A little-known industry until roughly two years ago, tag management is heating up. In 2013, a Forrester report revealed that 96 percent of marketers struggle with customer data integration, and with demand rising quickly, vendors have stepped up to the challenge.  

Since last year, funding for new technologies has been free-flowing and acquisitions have been frequent. In November, one of Chicago’s fastest--growing start-ups, BrightTag, secured $27 million in funding and soon after acquired Signal, a customer tracking solution, to strengthen its tag management offering. Ensighten, another tag management system (TMS) player, recently swallowed up TMS pioneer Tagman after securing $40 million in series B funding. And Tealium, which has thus far resisted the call to eat or be eaten, has been making waves as well—Forbes just named it one of America’s most promising companies of 2014, and the Digital Analytics Association called it the Best New Technology of the Year. 

“Tag management is becoming big, and at this point, there isn’t really a way around it. It’s evolving, and it should be on every CMO’s mind,” Andrew Jones, an analyst at Altimeter Group, says. But, with a hefty overhead cost and little precedent, marketers are faced with a lot to consider before taking the TMS leap.   

 

What is Tag Management, Anyway?

From email campaigns to social platforms, marketers connect with consumers through various touch points. With vendors offering best-of-breed solutions that target different areas, marketers relying on multiple technologies that track specific parts of the customer journey are limited when it comes to piecing that entire journey together. 

No technology vendor currently offers an all-in-one, fully integrated digital intelligence platform, leaving IT and marketing departments responsible for creating cohesive data ecosystems, Forrester analyst James McCormick wrote in a recent report. “The vast majority of organizations already have digital intelligence components in place from existing marketing and analytics efforts,” he explains. 

“Most organizations are more likely to retain existing solutions than take on the challenge and risk of replatforming and expecting new technology to integrate with the legacy investments.
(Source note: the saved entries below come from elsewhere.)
-- ==== Sys2Proof/Machine/State.lean ====
section
/-!
DEFINITION. The machine state and its value right after reset (assumption 4: the moment the main-domain reset is released
at the first power-up, with island 0 in stage 1).
-/

namespace Sys2Proof.Machine

/-- HBM: contents, and the write-locked ranges of the memory firewall as (base, length, owner) (03 R66, 15 R354). -/
structure Hbm where
  /-- bytes off the value of an empty byte, by address (00 Table 0-1); reset nothing listed -/
  mem   : List Host.Cell
  /-- locked ranges; owner 0 the load interface, 1 the firmware copy; reset none -/
  locks : List (Nat × Nat × Nat)
deriving DecidableEq, Repr

/-- Why the block stops with a fault. -/
inductive Fault where
  /-- a debug access beyond the device memory that the part carries (20 R453): the specification gives no memory there
  and no answer; safe, since the machine stops. Raised by MEM_READ, MEM_WRITE and NOR_ERASE. -/
  | noDeviceMemory (addr : Nat)
deriving DecidableEq, Repr

/-- Why the block refuses a command. -/
inductive Refusal where
  /-- a command without a meaning; safe: the machine stops -/
  | notModelled (mnemonic : String)
deriving DecidableEq, Repr

/-- The EF3248. -/
structure State where
  /-- commands that wait, first in first out; reset empty -/
  pending : List Instr
  /-- time (00, 16 R385) -/
  clk  : Clock
  /-- writable objects, parameter writes and counters (16, 17) -/
  objs : Objs
  /-- work ledger (13) -/
  led  : Ledger
  /-- paired operation (14) -/
  pair : Pair
  /-- event and fault logs, snapshots (20) -/
  logs : Logs
  /-- Uhlist (16) -/
  uhl  : Uhl
  /-- lanes, ports and receive buffers (02) -/
  net  : Net
  /-- Sheepdog (08) -/
  shp  : Shp
  /-- timetable (03) -/
  tt   : Tt
  /-- pipelines (03, 04, 05) -/
  pipe : Pipe
  /-- stage memories (05) -/
  stg  : Stg
  /-- shared forwarding tables (06) -/
  fwd  : Fwd
  /-- table command windows (06) -/
  tc   : Tc
  /-- Jutex and control cores (07) -/
  jx   : Jx
  /-- cipher engines (09) -/
  cip  : Cip
  /-- Kennel (09) -/
  ken  : Ken
  /-- DMA engine (10) -/
  dma  : Dma
  /-- host endpoint (11) -/
  hst  : Hst
  /-- slices and queue pairs (12) -/
  slc  : Slc
  /-- boot and identity (15) -/
  boot : Boot
  /-- management island (18) -/
  isl  : Isl
  /-- clocks and power (19) -/
  pwr  : Pwr
  /-- test and debug access ports (20) -/
  dbg  : Dbg
  /-- device memory -/
  hbm  : Hbm
  /-- what has left the device, in order: the model's own record; reset empty -/
  out  : List Output
  /-- number of the next free value: the model's own (assumption 2); reset 0, DESIGN CHOICE -/
  fresh : Nat
deriving DecidableEq, Repr

/-! ## Reset values, block by block -/

def resetPair : Pair :=
  { state := .single, epoch := BitVec.ofNat 128 ((2 ^ 64 - 1) * 2 ^ 64), persisted := 0, maxSeen := 0, latched := 0, scrubAt := none,
    partner := none, cfg := none, lastHb := 0, readyOut := false, readyIn := false, readyStill := 0, stillAll := true,
    hfOut := false, hfIn := false, hfPending := false, link := 0, sync := 0, fence := false, muzzled := false,
    lift := false, delta := [], sent := [], lastAcked := 0, log := [], ackedIn := 0, waited := false,
    transfer := .none, holdDown := none, seekAt := 0, takeover := none, keyNo := 0, key := none, heldDesc := [],
    silent := false, diffAt := none, spill := [], heldTo := none, copied := false }

def resetMailbox : Mailbox :=
  { req := [], reply := [], event := [], reqLen := 0, busy := false, replyReady := false, eventReady := false,
    ignored := false, replyLen := 0, eventLen := 0, vector := 0 }

def resetTt : Tt :=
  { state := .empty, reason := 0, drain := false, drainAt := 0, gen := false, src := 0, length := 0, armBeat := 0, beat := 0,
    overlap := 0, fault := 0, target := none, cur := none, staged := none, old := none, install := [],
    retried := (false, false), swap := false, ver := none, badRows := [], past := [] }

def resetTcWin : TcWin :=
  { cmd := none, refused := false, result := 0, hit := false, pend := false, index := 0, done := 0, data := 0, cmp := 0 }

def resetSweep : Sweep := { pos := none, place := 0, removal := [], nextAt := 0, late := false, stalled := false }

def resetFwd : Fwd :=
  { l2 := [], l2hp := [], lpm4 := [], lpm6 := [], flow := [], cache := [], fills := [], l2q := [], flowq := [],
    moves := [], l2sweep := resetSweep, flowSweep := resetSweep, applied := (0, 0),
    legsAt := 0, legs := [], held := 0, quar := [], lens := none }

def resetJx : Jx :=
  { threads := [], engines := [], clusters := [], map := (List.range 16).map some, offline := 0, halted := 0,
    epoch := 0, written := [], coreItems := [] }

def resetLink (k : Nat) : Link :=
  { state := if k % 2 = 0 then 1 else 0, rate := 0, width := 0, flit := false, perst := true, pm := .l0, ltr := 0,
    doeErr := false }

def resetBoot : Boot :=
  { stage := .stage1, code := 2, nor := [], slots := List.replicate 6 0, reasons := List.replicate 6 0,
    versions := List.replicate 6 0, running := 0, manifests := [none, none, none], trial := none, wait := 1,
    ttOnly := false, writing := none, commit := 0, banks := none, burn := none, wp := true, loader := none, revoked := 0, chain := none,
    puf := Config.pufFault 0, nonce := none,
    signature := none,
    signed := 0 }

def resetIsl : Isl :=
  { latch := .closed, extract := .inService, waitActive := false, holdReady := false, ledFault := false, t1l := 0,
    supply := 2, cages := List.replicate 16 ⟨.empty, 0, none⟩, calibSeq := 0, calib := 2, calibUsed := [] }

def resetPwr : Pwr :=
  { phase := .on, en := 0x3F, good := 0x3F, hold := none, isl := [], reqs := [], clocks := [], tripped := false,
    temps := [] }

def resetDbg : Dbg :=
  { ir := 1, chain := 0, sel := 0, result := 0, regno := 0, data := 0, addr := 0, unlocked := Config.lockLevel == 0, bps := [],
    nonce := 0, response := 0 }

/-- The machine right after reset. -/
def State.reset : State :=
  { pending := []
    clk := { beat := 0, slot := 0, islBase := 0, holdover := false }
    objs := { vals := [], pend := [], ctr := [] }
    led := { entries := [], metas := [], orders := [], waited := false, lost := [] }
    pair := resetPair
    logs := { newest := 0, events := [], pending := [], seq := none, power := 0, faultNewest := 0, folded := [], snap := [],
              snapBeat := 0, frozen := none }
    uhl := { sessions := [], nextNum := 1, boxes := List.replicate 4 resetMailbox, inband := [], quarantined := [] }
    net := { lanes := List.replicate 32 ⟨.disabled, 0, 0⟩, rx := [], nextFrame := 0, pllLocked := 0xF, downs := [] }
    shp := { queues := [], nodes := [], fifos := [], bufs := [], nextBuf := 0, pols := [], cut := [] }
    tt := resetTt
    pipe := { items := [], seqs := List.replicate 4 0, ctl := List.replicate 4 [],
              treeQ := List.replicate 4 [], retQ := List.replicate 4 [], left := [], leftAt := 0, onWay := [] }
    stg := { words := [], tcam := [], quar := [], last := List.replicate 4 0, scrub := [] }
    fwd := resetFwd
    tc := { wins := List.replicate 8 resetTcWin, queue := [] }
    jx := resetJx
    cip := { reqs := [], nextId := 0, engs := [], waits := [], dmaWait := [] }
    ken := { slots := [], cached := [], old := [], queue := [], issues := [], erases := [], fills := [], wrap := 0, wraps := [], draws := 0,
             results := [] }
    dma := { chans := [], last := [] }
    hst := { links := (List.range 4).map resetLink, fns := [], reads := [], holds := [], atc := [], invals := [],
             nextTag := 0, bifur := [0, 0], primary := 0, subsys := (0x1F3D, 0), spdm := [], conns := List.replicate 4 ⟨0, false, [], [], []⟩, nonce := 0, ide := [], ideOn := [] }
    slc := { sl := [], qps := [], report := [], quota := [] }
    boot := resetBoot
    isl := resetIsl
    pwr := resetPwr
    dbg := resetDbg
    hbm := { mem := [], locks := [] }
    out := []
    fresh := 0 }

end Sys2Proof.Machine
end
Marketers pursuing digital intelligence must cooperate with their technology management counterparts to assemble a platform from multiple technology components,” he adds. That, however, is easier said than done.
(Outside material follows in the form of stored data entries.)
/-- Where a frame of `n` bytes goes: on die while there is room, else the overflow region; none: the buffer is full. -/
def bufRoom (s : State) (n : Nat) : Option Bool :=
  if onDieUsed s + n ≤ 67108864 then some true
  else if overflowUsed s + n ≤ 8589934592 then some false
  else none

/-- A copy of a frame has left: the last one frees the buffer. -/
def bufRelease (s : State) (h : Nat) : State :=
  match sfind s.shp.bufs h with
  | none => s
  | some b =>
    { s with shp := { s.shp with
        bufs := if b.refs ≤ 1 then serase s.shp.bufs h else sput s.shp.bufs h { b with refs := b.refs - 1 } } }

/-! ## Admission (08 R181) -/

/-- A refusal counts once under its name, and on the queue it named. -/
def refuse (s : State) (q idx sub : Nat) : State := countAt (count s idx sub) 0xC0B1 0x05 q

/-- COLOUR 3 counts as green. -/
def tailLimit (s : State) (q colour : Nat) : Nat :=
  objGet s 0x7100 (if colour = 1 then 0x16 else if colour = 2 then 0x17 else 0x15) q

def colourSub (colour : Nat) : Nat := if colour = 1 then 0x09 else if colour = 2 then 0x0A else 0x08

/-- The refusal that applies to a frame of `len` bytes at queue `q`, as counter index and sub (08 R181); `egress` is the
port the queue must belong to, for unicast. A buffer handle in hand needs no room. -/
def refusal (s : State) (q : Nat) (egress : Option Nat) (colour len : Nat) (held : Bool) : Option (Nat × Nat) :=
  let p := queuePort s q
  if (queue s q).state ≠ .enabled then some (0xC0B0, 0x04)
  else if (match egress with | some e => e != p | none => false) then some (0xC0B0, 0x05)
  else if maxFrame s p < len then some (0xC100 + p, 0x0B)
  else if !gateAdmits s q then some (0xC0B0, 0x06)
  else if !operUp s p ∧ objOn s 0x7500 0x10 p ∧ !isProtected s q then some (0xC0B0, 0x07)
  else if tailLimit s q colour < depthBytes (queue s q) + len then some (0xC0B0, colourSub colour)
  else if !held ∧ (bufRoom s len).isNone then some (0xC0B0, 0x0B)
  else if isProtected s q ∧ s.pwr.hold.isSome then some (0xC220, 0x04)
  else if isProtected s q ∧ (!ledRoom s .frame || s.pwr.reqs.any (fun r => r.island == 31)) then some (0xC0B0, 0x0C)
  else none

/-- Bytes of the records that a protected frame's acceptance puts in the delta (14 R320). -/
def frameRecords (len : Nat) : Nat := 36 + 16 + (len + 15) / 16 * 16

/-- The frame takes its place in the packet buffer, or a further copy of one held. -/
def bufTake (s : State) (len : Nat) (held : Option Nat) : Nat × State :=
  match held with
  | some h =>
    (h, match sfind s.shp.bufs h with
      | some b => { s with shp := { s.shp with bufs := sput s.shp.bufs h { b with refs := b.refs + 1 } } }
      | none => s)
  | none =>
    let onDie := (bufRoom s len).getD true
    let s := if onDie then s else count s 0xC0B0 0x0F
    (s.shp.nextBuf, { s with shp := { s.shp with
      bufs := sput s.shp.bufs s.shp.nextBuf ⟨len, onDie, 1⟩, nextBuf := s.shp.nextBuf + 1 } })

/-- The frame is enqueued at the tail; a protected one is entered in the ledger, its acceptance point (01 R19). -/
def enqueue (s : State) (q len : Nat) (bytes : List Byte) (held : Option Nat) : Nat × State :=
  let b := bufTake s len held
  let h := b.1
  let s := b.2
  let prot := isProtected s q
  let sl := objGet s 0x7200 0x10 (parentOf s 0 q)
  let a : Option Nat × State :=
    if prot then
      let r := ledAccept s .frame (.frame q) sl false false (.frame h)
      (some r.1, record r.2 (.frame q h bytes))
    else (none, s)
  let s := a.2
  let released := !prot || !holding s
  let s := if released then s else count s 0xC0B0 0x10
  let x := queue s q
  let f : QFrame := ⟨h, bytes, len, q, now s, released, a.1, prot⟩
  let d := depthBytes x + len
  let s := setQueue s q { x with frames := x.frames ++ [f], depthHw := max x.depthHw d }
  let s := countN (count s 0xC0B0 0x01) 0xC0B0 0x02 len
  (h, ctrAddAt (countAt s 0xC0B1 0x01 q) 0xC0B1 0x02 q len)

/-- One item, or one flood copy, is admitted or refused; the buffer handle it is held under goes on to the next copy. -/
def admitOne (s : State) (q : Nat) (egress : Option Nat) (colour len : Nat) (bytes : List Byte) (held : Option Nat) :
    Option Nat × State :=
  match refusal s q egress colour len held.isSome with
  | some r => (held, refuse s q r.1 r.2)
  | none =>
    if isProtected s q ∧ !deltaRoom s (frameRecords len) then (held, refuse (waitRoom s) q 0xC0B0 0x0C)
    else
      let r := enqueue s q len bytes held
      (some r.1, r.2)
Every solution that marketers deploy—be it a retargeting tool, a testing platform, or marketing automation software—requires that pieces of proprietary vendor code, called tags, be added and configured to the brand’s Web, app, and email codes. Once embedded, the tags report on the user behaviors they are assigned to track, such as a click on a designated part of a landing page.  

Though this works on a small scale, companies that rely on upward of 10 solutions find that as tags are modified or added and digital properties are redesigned, the code becomes too unruly to manage. This makes even the smallest updates challenging for IT departments, which means longer wait times for marketers. What makes it worse, however, is that even if the increasingly tangled web of code works perfectly, it’s programmed to collect data on different user behaviors and compile it in disparate databases—there’s no unified view and marketers must toggle between solutions to get a full sense of the picture. Built to bring clarity to this chaos, tag management software promises to diffuse the glitch-prone mess of code by unifying all the tags and making them easy to monitor and analyze in a single data layer. 

Once implemented, a TMS largely puts jurisdiction over tags into the hands of marketers, who can then use the solution to deploy tags with limited IT involvement. “Deploying a new tag or making a tag modification in a tag management system typically involves very little coding, and marketers can do it themselves. This limits the number of hands that the code touches, which also makes it less susceptible to errors and misfires,” Jones says. 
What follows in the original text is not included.